_ASSIGNMENT_. Below is a listing from which only part is wanted; return exactly the lines from the one with "if p.machine ||" up to and including the one with "nbit (cfg i)".

START DATA SHOWN

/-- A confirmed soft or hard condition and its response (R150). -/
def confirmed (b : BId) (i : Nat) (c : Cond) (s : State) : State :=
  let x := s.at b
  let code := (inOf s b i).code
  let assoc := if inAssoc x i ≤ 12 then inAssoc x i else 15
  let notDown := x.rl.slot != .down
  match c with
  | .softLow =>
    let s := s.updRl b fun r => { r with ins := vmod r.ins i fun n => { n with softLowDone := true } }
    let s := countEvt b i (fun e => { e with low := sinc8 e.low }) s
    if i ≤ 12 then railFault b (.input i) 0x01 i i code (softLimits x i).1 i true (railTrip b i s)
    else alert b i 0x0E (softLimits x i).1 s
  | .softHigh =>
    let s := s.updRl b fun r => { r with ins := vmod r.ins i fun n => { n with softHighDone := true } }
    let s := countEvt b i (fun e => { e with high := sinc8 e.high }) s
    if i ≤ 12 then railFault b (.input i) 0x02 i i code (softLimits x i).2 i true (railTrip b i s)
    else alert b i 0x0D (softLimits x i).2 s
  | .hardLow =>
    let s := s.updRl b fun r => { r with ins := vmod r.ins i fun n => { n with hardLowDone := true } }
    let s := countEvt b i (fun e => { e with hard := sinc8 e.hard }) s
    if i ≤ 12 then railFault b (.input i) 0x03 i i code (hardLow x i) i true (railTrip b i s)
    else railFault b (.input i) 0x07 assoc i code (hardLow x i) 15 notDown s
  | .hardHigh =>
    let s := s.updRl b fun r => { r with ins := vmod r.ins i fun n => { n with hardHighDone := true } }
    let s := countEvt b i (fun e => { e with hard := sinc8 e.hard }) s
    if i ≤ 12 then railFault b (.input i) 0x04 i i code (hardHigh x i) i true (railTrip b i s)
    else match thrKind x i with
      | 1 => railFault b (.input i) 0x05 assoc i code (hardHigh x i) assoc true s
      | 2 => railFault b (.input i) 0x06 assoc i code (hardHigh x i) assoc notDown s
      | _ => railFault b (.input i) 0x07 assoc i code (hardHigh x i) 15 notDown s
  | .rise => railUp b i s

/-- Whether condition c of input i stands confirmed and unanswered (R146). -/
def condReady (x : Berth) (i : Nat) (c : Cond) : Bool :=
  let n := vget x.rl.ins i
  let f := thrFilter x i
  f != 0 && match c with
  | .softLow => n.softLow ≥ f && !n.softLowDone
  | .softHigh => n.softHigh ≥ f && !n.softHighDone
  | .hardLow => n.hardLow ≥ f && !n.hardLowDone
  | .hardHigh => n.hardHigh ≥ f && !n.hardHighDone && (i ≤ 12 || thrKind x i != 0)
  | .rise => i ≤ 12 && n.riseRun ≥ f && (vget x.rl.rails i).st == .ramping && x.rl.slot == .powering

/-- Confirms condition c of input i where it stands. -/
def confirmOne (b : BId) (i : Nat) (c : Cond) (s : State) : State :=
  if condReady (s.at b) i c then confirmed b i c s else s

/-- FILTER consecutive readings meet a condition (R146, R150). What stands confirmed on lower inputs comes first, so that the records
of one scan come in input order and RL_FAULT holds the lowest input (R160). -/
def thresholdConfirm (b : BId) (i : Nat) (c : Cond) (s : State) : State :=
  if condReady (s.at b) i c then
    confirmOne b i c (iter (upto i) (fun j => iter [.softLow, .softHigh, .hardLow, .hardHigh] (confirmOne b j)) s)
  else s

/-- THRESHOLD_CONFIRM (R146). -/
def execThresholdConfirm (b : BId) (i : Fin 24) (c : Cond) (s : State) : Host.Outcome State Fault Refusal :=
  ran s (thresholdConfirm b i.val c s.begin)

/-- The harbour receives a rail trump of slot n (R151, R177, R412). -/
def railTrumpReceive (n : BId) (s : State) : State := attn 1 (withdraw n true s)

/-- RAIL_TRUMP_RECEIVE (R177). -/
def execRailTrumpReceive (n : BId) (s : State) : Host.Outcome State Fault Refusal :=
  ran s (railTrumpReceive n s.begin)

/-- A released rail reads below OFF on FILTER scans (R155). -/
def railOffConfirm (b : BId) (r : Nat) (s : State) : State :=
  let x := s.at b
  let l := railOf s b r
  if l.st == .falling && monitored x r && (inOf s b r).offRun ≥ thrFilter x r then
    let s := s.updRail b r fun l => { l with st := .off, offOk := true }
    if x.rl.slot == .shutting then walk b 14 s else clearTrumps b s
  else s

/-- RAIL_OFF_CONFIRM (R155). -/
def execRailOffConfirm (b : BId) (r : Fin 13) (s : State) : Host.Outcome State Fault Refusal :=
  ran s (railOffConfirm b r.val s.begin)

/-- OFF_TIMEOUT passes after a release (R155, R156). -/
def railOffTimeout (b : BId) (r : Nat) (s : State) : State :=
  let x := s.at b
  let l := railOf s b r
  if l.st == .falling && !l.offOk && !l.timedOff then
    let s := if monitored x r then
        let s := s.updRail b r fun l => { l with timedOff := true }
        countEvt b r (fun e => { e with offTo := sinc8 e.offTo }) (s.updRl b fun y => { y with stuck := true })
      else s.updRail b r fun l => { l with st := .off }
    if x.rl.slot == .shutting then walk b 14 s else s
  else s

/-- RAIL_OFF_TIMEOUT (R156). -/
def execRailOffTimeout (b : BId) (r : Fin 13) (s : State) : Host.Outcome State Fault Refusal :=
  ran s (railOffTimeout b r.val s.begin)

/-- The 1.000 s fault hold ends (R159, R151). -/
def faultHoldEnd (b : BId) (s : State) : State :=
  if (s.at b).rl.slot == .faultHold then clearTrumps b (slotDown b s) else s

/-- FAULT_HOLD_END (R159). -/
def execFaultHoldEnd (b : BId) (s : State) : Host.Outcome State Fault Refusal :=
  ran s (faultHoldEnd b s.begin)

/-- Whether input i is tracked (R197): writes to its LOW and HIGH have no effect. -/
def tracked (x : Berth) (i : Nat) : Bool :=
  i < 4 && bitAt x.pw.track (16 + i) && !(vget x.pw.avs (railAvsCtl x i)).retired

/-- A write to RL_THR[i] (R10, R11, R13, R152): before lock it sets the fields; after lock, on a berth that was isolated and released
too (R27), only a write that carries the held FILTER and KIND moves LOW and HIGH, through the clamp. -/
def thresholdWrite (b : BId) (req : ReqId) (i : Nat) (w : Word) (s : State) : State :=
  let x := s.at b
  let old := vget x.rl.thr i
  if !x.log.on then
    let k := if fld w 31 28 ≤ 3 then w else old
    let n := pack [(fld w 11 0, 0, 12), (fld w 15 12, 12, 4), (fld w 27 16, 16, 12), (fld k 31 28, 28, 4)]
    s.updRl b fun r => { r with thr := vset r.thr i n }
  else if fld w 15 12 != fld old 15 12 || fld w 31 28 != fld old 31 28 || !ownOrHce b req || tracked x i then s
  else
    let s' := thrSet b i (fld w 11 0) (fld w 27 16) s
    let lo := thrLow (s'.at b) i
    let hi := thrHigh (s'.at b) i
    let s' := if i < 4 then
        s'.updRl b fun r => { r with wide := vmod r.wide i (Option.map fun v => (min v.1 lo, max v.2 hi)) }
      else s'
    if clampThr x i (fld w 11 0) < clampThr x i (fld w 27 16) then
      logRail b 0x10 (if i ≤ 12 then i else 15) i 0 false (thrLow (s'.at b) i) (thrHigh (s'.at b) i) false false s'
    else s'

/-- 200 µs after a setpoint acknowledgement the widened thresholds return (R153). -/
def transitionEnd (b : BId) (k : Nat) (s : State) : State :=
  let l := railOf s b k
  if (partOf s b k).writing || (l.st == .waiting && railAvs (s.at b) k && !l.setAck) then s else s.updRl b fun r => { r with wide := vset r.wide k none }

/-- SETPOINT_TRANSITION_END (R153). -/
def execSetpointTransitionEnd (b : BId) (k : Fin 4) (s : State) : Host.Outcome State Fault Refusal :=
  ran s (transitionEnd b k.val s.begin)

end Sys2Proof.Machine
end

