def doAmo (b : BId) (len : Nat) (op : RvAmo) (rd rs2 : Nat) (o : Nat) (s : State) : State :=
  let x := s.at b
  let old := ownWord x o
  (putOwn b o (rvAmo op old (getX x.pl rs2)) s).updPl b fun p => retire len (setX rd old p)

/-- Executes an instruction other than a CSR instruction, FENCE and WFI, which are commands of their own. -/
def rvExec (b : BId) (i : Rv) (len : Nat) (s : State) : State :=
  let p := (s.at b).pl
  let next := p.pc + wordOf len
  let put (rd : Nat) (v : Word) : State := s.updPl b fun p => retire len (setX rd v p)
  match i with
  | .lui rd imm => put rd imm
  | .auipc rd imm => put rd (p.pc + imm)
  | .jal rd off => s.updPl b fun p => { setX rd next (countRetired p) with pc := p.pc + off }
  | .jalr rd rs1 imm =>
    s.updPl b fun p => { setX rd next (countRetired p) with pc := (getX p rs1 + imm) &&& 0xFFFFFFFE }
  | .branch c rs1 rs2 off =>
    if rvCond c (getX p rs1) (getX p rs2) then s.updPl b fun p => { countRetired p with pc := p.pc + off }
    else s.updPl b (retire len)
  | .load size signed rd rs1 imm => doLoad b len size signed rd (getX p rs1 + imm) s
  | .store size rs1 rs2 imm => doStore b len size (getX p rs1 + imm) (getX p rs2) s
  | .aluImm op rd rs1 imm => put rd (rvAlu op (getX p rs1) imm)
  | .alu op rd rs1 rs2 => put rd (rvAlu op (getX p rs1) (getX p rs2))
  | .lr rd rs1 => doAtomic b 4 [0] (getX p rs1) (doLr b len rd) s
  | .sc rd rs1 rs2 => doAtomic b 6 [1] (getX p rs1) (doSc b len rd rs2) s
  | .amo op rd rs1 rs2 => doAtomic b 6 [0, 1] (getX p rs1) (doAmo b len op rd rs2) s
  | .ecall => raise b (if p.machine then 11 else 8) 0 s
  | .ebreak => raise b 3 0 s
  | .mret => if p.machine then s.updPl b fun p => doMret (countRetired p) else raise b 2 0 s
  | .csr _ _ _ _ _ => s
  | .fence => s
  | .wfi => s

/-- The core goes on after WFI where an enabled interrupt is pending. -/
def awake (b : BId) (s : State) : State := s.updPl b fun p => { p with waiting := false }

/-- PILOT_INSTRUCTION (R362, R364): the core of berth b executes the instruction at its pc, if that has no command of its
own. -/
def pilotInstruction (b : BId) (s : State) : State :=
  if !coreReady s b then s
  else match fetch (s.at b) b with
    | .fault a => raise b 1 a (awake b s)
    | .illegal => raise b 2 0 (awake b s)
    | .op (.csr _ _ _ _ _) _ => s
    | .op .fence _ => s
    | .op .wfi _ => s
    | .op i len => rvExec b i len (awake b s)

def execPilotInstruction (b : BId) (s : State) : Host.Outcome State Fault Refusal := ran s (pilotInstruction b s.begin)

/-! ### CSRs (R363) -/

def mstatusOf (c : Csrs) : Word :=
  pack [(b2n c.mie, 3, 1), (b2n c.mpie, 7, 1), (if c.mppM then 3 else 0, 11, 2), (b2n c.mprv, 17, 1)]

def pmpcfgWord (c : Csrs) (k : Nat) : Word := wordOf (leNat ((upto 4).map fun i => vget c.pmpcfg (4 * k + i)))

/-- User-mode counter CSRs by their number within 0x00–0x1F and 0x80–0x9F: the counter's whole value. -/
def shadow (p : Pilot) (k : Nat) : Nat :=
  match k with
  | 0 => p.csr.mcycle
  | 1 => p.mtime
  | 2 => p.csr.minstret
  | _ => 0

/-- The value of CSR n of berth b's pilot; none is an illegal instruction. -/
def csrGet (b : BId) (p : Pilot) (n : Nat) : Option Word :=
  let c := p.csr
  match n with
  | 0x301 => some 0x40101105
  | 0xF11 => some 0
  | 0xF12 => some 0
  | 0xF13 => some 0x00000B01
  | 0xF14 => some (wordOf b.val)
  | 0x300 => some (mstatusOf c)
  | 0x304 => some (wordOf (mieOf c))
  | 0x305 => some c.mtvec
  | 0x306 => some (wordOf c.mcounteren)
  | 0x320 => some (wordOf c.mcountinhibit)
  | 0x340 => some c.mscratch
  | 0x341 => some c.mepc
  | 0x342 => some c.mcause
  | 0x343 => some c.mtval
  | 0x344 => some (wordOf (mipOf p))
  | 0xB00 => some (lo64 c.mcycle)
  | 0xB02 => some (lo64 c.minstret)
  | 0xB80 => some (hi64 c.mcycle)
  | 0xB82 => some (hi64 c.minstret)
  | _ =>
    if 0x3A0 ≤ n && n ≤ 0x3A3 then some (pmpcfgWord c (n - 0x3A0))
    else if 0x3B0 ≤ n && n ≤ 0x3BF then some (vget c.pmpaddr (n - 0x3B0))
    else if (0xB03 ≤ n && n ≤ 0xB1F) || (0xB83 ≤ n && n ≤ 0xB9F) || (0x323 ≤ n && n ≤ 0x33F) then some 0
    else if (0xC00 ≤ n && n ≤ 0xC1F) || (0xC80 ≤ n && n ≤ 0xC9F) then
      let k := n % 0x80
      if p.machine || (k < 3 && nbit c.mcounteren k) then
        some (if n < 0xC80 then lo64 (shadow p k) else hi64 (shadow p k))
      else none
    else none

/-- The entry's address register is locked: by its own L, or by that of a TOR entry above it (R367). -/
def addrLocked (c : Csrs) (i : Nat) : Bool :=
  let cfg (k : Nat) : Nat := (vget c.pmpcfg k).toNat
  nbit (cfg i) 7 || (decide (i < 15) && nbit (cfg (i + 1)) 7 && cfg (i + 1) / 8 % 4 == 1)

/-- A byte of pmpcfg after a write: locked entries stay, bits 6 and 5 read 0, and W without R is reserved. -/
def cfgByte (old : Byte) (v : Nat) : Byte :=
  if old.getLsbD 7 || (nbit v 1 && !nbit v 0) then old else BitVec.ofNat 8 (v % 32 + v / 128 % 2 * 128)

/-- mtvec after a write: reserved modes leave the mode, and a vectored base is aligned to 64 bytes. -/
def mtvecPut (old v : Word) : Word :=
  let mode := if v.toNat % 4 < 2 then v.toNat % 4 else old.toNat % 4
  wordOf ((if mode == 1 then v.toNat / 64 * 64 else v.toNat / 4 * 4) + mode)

END DATA SHOWN

_SOLUTION FOR THIS EXERCISE_.
      if p.machine || (k < 3 && nbit c.mcounteren k) then
        some (if n < 0xC80 then lo64 (shadow p k) else hi64 (shadow p k))
      else none
    else none

/-- The entry's address register is locked: by its own L, or by that of a TOR entry above it (R367). -/
def addrLocked (c : Csrs) (i : Nat) : Bool :=
  let cfg (k : Nat) : Nat := (vget c.pmpcfg k).toNat
  nbit (cfg i) 7 || (decide (i < 15) && nbit (cfg (i + 1)) 7 && cfg (i + 1) / 8 % 4 == 1)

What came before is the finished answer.